Circling back to what @petitminion raised here: I think MusicBrainz's logic here is pretty nice and is something that would benefit our users even if they don't use MusicBrainz.
The basic concept goes:
- A Release group is an album
- A Release is a version of that album (e.g. the Japanese print, the UK print)
In most cases, users will only ever have one Release from a Group, but it's definitely possible they might have many different versions. In Apple Music, they handle this by putting a single entry (Release group) forward in the album view:
[upl-image-preview url=https://forum.funkwhale.audio/assets/files/2023-11-15/1700061998-517533-screenshot-2023-11-15-at-162612.png]
When you look at that group, you are taken to a selected Release. The release information is shown alongside the title of the Release group
[upl-image-preview url=https://forum.funkwhale.audio/assets/files/2023-11-15/1700061998-89852-screenshot-2023-11-15-at-162604.png]
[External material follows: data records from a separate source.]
/-- The freed place `k` is refilled from the wait list, from `s` to `t`: the oldest entry still wanted is issued and those before it are
dropped; with none wanted the list is emptied (R149). -/
def State.refilled (s : State) (k : Fin 2) (t : State) : Prop :=
  ((∀ e ∈ s.tru.waitList, ¬s.wants e) → t = { s with tru.waitList := [] })
    ∧ ∀ before e after, s.tru.waitList = before ++ e :: after → (∀ x ∈ before, ¬s.wants x) → s.wants e →
      State.issued { s with tru.waitList := after } k e.1 e.2 t

/-- A fetch for slot `n` with index `i` is requested, from `s` to `t` (R149). One that the table or the wait list holds already changes
nothing. Else a waiting fetch of the slot with another index goes, one in the table is abandoned and its place refilled first, and the fetch
is issued into a free place, the lowest by the model's choice (log 44), or waits when both are in use. -/
def State.requested (s : State) (n : Nat) (i : Half) (t : State) : Prop :=
  let held : Prop := (∃ (j : Fin 2) (f : Fetch), s.tru.table[j] = some f ∧ f.slot = n ∧ f.index = i) ∨ (n, i) ∈ s.tru.waitList
  let cleared : State := { s with tru.waitList := s.tru.waitList.filter fun e => e.1 != n }
  let placed (u : State) : Prop :=
    (∀ k : Fin 2, u.tru.table[k] = none → (∀ k' < k, u.tru.table[k'] ≠ none) → u.issued k n i t)
      ∧ ((∀ k : Fin 2, u.tru.table[k] ≠ none) → t = { u with tru.waitList := u.tru.waitList ++ [(n, i)] })
  (held → t = s)
    ∧ (¬held → (∀ (j : Fin 2) (f : Fetch), s.tru.table[j] = some f → f.slot ≠ n) → placed cleared)
    ∧ ∀ (k : Fin 2) (f : Fetch), ¬held → s.tru.table[k] = some f → f.slot = n →
      (∀ k' < k, ∀ f', s.tru.table[k'] = some f' → f'.slot ≠ n) →
      ∃ u, State.refilled { cleared with tru.table := s.tru.table.set k none } k u ∧ placed u

/-- The player enters step `k` of profile `n` (R82). -/
def State.stepEntered (s : State) (n : Fin 8) (k : Fin 256) : State :=
  let st := s.line.steps[k]
  let s1 : State := { s with line.player :=
    { state := .playing, profile := some n, step := k, last := st.last, stepEnd := some (s.time + st.duration * 1000)
      remaining := none, op := st.offset } }
  if st.marker = 0 then s1 else s1.raise .profileMarker n.val st.marker k.val

/-- The price class of a new slot is handed to the line regulator, from `s` to `t` (R83): where the player is IDLE and the line is not
TRIPPED, the lowest profile whose trigger class is at or below it starts. -/
def State.classHanded (s : State) (cls : Nat) (t : State) : Prop :=
  let met (p : Fin 8) : Prop := ∃ k, s.line.profiles[p].trigger = some k ∧ k ≤ cls
  (s.line.player.state ≠ .idle ∨ s.line.state = .tripped ∨ (∀ p, ¬met p) → t = s)
    ∧ ∀ p, s.line.player.state = .idle → s.line.state ≠ .tripped → met p → (∀ p' < p, ¬met p') →
      t = s.stepEntered p s.line.profiles[p].startStep

/-- Steps 1 to 8 of R148 for slot `n`, from `s` to `t`: the written copies in force, a pending invalidation, the lookup set anew, the
resolution of R146 with its counters, the cache or the fallback with its fetch, the places that a cache that is not enabled loses, and the
entry handed to the open slot with its class. -/
def State.slotStarted (s : State) (n : Nat) (t : State) : Prop :=
  let u := s.tru
  let set := u.written
  let hits := set.windows.toList.filter fun w => w.enable && ((BitVec.ofNat 15 n ^^^ w.base) &&& ~~~w.mask) == 0
  let own (w : TariffWindow) : TariffEntry × RateSource := if w.own.valid then (w.own, .fallback) else (set.fallback, .default)
  let begun : State := { s with tru := { u with
    inForce := set, invalidation := false
    cache := if u.invalidation then u.cache.map fun p => { p with valid := false } else u.cache
    lookup := { u.lookup with slot := some n, index := none, awaiting := false, prefetchMade := false }
    waitList := u.waitList.filter fun e => decide (e.1 = n ∨ e.1 = nextSlot n)
    counters.overlap := if 2 ≤ hits.length then bump32 u.counters.overlap else u.counters.overlap
    counters.defaultUsed := if hits = [] then bump32 u.counters.defaultUsed else u.counters.defaultUsed } }
  let hands (v : State) (e : TariffEntry × RateSource) : Prop :=
    State.classHanded
      { v with
        egu.slot.entry := e.1, egu.slot.source := e.2
        tru.lookup.source := e.2
        tru.cache := if s.line.cacheEnable then v.tru.cache
          else v.tru.cache.map fun p => { p with valid := p.valid && decide (p.tag = n) } } e.1.cls t
  (hits = [] → hands begun (set.fallback, .default))
    ∧ ∀ w more, hits = w :: more →
      let i : Half := w.calendarBase + (BitVec.ofNat 15 n &&& w.mask).setWidth 16
      let looked : State := { begun with tru.lookup.index := some i }
      let missed (v : State) (awaiting : Bool) : State :=
        { v with tru.counters.misses := bump32 u.counters.misses, tru.lookup.awaiting := awaiting }
      (w.mode = .direct → hands begun (own w))
        ∧ (∀ e, w.mode = .mapped → begun.tru.lookupCache n i = some e →
          hands { looked with tru.counters.hits := bump32 u.counters.hits } (e, .cache))
        ∧ (w.mode = .mapped → begun.tru.lookupCache n i = none → u.declined = some (n, i) → hands (missed looked false) (own w))
        ∧ (w.mode = .mapped → begun.tru.lookupCache n i = none → u.declined ≠ some (n, i) →
          ∃ v, looked.requested n i v ∧ hands (missed v true) (own w))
At the bottom of this listing, you can see Other versions (other Releases) that are available to you.
[upl-image-preview url=https://forum.funkwhale.audio/assets/files/2023-11-15/1700061998-8782-screenshot-2023-11-15-at-162559.png]
I would suggest that following this pattern would lead to a lot less clutter and would ultimately make a much nicer experience for users. We can easily split this up into:
/api/v2/release_groups
/api/v2/releases
When a user uploads an album, we can use MusicBrainz to fetch this information if it exists or create a new Release group to contain the Release if there is no MBID.
In the frontend, users would mostly just interact with Release groups in the overview, then selected Releases in the album view.
Users should have the ability to add Releases to a Release group, which updates the release_group
ID in the database.
@mjourdan What do you think about this from a design perspective? Does this approach make sense? Or do you think it's better to have releases remain completely separate entities. Ping @gcrk and @petitminion for a backend perspective and @wvffle for a frontend take.